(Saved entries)
*** Block opens ***
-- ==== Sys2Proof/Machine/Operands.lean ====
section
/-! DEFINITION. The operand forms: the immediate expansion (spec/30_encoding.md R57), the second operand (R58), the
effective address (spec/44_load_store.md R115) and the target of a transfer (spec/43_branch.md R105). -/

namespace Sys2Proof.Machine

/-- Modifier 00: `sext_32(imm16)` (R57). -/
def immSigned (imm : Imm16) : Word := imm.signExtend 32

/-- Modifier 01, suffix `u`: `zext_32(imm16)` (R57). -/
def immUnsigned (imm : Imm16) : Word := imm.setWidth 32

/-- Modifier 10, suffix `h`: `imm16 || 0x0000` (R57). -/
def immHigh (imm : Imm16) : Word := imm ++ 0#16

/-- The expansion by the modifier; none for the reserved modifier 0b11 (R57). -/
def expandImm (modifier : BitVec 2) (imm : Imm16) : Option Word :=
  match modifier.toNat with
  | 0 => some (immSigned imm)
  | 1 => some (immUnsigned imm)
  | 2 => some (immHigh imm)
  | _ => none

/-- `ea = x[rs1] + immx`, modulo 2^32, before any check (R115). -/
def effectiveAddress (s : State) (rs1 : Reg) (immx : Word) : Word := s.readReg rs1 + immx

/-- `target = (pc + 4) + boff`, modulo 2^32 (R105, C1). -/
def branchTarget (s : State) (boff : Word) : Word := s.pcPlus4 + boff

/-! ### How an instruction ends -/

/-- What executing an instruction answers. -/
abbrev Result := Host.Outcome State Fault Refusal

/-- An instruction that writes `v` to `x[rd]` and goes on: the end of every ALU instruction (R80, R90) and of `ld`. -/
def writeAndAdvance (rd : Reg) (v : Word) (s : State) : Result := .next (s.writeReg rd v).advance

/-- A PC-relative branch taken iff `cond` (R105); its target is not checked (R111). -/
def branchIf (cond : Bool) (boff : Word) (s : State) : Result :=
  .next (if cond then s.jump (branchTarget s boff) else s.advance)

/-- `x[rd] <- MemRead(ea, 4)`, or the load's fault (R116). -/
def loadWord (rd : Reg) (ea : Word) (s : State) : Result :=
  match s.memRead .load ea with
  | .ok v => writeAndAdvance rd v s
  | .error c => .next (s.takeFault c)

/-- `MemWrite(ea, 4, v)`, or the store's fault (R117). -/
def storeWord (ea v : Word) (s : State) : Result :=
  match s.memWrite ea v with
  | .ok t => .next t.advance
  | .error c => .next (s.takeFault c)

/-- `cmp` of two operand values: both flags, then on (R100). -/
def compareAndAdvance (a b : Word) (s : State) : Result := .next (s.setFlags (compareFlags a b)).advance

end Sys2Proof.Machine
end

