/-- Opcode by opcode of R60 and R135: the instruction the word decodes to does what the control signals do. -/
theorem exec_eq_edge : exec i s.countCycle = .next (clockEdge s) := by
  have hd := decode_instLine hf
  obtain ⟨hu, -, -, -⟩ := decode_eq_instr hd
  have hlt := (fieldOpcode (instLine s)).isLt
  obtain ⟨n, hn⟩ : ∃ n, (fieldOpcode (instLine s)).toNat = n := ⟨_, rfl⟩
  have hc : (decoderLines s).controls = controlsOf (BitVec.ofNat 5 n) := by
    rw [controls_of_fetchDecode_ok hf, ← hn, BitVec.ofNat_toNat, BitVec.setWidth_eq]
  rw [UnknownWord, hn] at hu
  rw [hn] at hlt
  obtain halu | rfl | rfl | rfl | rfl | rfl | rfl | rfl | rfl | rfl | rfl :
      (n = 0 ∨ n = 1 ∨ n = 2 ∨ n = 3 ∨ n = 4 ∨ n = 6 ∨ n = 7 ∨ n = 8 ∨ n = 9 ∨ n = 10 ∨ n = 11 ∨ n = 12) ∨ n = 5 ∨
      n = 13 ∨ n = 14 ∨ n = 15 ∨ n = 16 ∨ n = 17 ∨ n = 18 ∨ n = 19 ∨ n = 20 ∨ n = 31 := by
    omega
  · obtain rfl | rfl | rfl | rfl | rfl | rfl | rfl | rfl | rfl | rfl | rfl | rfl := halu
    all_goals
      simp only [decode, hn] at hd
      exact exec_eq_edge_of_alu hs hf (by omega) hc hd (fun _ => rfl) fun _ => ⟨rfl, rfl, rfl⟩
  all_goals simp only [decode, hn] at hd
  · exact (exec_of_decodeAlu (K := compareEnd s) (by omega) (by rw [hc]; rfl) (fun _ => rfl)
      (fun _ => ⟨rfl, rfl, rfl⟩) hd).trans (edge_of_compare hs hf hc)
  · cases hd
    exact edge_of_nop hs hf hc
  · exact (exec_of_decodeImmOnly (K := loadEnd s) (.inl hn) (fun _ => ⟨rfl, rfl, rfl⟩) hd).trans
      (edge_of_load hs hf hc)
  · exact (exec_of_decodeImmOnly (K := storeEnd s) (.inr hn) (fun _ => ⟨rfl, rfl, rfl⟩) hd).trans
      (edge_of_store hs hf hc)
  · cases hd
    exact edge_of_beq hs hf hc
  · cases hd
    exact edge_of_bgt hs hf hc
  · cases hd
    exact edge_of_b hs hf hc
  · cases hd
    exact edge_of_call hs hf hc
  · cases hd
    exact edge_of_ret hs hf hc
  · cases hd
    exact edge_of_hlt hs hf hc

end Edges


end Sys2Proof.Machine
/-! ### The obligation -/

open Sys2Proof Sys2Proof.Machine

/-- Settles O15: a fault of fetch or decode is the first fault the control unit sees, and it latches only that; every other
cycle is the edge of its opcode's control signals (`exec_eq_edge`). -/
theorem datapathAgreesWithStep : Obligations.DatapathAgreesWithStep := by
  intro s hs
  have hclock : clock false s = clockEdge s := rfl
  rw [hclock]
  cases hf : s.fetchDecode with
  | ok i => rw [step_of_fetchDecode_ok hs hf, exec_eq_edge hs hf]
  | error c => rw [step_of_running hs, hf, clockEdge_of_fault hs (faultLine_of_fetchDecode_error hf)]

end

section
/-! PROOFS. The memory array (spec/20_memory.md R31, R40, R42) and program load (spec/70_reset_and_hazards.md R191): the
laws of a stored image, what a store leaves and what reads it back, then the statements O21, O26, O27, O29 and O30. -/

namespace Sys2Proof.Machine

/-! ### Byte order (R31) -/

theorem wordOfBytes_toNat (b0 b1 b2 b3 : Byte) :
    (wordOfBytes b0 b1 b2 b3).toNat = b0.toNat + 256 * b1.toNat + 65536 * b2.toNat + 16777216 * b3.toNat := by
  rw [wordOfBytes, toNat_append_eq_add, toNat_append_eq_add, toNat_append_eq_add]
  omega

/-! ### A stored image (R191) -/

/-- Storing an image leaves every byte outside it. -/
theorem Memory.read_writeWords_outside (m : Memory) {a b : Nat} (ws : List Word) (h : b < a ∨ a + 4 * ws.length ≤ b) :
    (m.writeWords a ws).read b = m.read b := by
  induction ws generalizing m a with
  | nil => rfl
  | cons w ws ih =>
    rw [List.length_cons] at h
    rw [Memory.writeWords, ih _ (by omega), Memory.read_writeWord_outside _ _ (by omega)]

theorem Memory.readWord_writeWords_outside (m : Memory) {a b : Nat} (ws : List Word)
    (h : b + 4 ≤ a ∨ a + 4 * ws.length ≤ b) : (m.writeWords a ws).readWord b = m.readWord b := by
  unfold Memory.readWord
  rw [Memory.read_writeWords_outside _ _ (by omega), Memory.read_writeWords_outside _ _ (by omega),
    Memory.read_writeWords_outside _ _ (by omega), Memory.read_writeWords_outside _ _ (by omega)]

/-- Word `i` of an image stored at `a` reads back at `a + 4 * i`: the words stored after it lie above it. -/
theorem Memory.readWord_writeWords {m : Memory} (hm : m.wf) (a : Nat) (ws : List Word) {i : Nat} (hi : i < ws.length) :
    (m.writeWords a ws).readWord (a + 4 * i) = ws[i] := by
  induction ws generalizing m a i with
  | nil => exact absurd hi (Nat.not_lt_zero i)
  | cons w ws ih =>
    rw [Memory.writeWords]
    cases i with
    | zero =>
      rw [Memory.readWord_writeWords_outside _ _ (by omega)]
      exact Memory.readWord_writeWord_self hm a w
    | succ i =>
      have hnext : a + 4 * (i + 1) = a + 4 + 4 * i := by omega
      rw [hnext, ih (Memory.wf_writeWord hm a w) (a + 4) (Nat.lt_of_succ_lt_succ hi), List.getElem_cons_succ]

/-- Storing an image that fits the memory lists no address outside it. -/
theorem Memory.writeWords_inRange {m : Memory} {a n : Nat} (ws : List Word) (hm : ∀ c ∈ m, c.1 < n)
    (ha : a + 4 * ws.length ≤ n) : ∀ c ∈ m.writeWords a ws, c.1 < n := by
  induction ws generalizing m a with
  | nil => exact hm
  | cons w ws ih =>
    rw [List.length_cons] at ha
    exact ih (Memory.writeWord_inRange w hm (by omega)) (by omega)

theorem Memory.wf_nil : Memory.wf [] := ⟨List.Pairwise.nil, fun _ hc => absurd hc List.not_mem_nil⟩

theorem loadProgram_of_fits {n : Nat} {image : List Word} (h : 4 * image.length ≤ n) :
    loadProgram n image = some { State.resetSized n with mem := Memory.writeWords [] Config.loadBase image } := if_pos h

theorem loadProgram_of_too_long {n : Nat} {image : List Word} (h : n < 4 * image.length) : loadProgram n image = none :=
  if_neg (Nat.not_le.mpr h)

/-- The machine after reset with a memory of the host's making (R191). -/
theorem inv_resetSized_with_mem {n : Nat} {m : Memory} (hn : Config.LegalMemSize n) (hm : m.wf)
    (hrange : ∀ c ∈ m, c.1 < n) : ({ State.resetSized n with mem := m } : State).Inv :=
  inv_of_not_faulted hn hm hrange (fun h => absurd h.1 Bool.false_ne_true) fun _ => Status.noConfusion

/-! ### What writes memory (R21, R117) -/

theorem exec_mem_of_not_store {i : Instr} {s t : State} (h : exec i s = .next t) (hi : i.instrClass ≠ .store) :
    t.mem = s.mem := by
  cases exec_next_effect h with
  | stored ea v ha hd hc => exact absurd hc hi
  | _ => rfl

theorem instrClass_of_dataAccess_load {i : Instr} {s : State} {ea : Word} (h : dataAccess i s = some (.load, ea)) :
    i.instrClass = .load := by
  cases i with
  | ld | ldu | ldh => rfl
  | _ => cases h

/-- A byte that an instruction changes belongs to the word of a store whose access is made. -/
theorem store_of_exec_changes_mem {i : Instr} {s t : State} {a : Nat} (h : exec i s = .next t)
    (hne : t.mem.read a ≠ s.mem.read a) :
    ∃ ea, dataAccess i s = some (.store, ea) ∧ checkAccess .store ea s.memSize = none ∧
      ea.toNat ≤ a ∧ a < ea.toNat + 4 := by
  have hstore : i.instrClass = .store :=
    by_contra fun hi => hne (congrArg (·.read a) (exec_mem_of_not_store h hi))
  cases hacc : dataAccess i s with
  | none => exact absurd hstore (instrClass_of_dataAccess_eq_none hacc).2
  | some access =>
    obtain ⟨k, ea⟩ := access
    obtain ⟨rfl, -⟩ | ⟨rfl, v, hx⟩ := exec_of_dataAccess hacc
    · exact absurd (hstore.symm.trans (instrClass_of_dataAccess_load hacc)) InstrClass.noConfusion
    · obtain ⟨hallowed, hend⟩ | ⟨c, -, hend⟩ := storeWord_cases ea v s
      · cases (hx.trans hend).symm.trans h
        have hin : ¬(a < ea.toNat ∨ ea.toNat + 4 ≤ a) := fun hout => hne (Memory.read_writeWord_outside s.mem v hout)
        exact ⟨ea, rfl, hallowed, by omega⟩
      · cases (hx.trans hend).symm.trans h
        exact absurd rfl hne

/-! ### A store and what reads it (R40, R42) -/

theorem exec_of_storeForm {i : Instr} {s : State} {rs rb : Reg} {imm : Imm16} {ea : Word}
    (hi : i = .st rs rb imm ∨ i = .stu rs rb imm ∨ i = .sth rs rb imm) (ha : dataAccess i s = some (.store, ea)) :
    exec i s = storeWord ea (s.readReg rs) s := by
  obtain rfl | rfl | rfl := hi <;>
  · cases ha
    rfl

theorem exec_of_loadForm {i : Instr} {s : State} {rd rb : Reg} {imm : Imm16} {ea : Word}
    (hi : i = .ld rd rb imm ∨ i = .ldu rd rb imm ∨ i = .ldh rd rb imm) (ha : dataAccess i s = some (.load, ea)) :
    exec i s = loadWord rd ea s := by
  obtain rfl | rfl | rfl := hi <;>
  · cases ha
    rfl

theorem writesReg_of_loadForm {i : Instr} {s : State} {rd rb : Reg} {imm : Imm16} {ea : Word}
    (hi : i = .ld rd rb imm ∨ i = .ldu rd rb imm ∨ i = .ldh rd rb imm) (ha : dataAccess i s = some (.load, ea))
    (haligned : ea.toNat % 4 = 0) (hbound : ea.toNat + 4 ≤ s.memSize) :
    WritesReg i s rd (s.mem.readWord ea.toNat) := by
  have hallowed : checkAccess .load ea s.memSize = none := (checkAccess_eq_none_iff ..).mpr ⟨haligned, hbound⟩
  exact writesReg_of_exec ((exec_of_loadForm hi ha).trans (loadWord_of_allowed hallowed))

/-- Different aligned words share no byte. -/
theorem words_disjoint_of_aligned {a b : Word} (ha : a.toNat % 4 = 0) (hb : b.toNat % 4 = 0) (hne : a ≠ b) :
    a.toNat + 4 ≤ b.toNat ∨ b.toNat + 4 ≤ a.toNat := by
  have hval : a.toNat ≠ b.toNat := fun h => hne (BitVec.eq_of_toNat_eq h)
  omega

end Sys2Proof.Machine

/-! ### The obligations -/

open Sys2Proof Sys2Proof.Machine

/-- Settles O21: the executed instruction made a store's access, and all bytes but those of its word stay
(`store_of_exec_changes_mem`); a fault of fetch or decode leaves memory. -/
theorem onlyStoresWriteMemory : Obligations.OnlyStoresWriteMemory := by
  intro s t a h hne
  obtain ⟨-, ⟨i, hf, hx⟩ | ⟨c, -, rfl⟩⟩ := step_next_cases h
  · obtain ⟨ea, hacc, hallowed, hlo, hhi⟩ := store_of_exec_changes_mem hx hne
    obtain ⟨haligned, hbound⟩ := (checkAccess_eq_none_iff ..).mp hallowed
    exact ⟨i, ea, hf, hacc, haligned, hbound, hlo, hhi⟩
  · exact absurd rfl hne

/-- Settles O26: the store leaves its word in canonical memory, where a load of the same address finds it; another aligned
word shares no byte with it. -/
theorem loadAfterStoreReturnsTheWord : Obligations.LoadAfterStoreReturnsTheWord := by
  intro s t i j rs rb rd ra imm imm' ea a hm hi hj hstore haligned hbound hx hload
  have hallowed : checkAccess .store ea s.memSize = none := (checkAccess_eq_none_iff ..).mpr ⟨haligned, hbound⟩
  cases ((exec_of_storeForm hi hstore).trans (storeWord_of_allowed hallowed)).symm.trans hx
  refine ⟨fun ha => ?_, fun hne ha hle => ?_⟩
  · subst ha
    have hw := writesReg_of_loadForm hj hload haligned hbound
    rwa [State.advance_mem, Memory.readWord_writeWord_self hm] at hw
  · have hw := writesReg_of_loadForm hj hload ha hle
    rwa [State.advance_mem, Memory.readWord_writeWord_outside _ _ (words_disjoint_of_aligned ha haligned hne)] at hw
*** Block closes ***
Every line containing the string "instruction" is required; copy each such line from the data.

Solution for this task:
/-! ### How an instruction ends -/
/-- What executing an instruction answers. -/
/-- An instruction that writes `v` to `x[rd]` and goes on: the end of every ALU instruction (R80, R90) and of `ld`. -/
/-- Opcode by opcode of R60 and R135: the instruction the word decodes to does what the control signals do. -/
/-- A byte that an instruction changes belongs to the word of a store whose access is made. -/
/-- Settles O21: the executed instruction made a store's access, and all bytes but those of its word stay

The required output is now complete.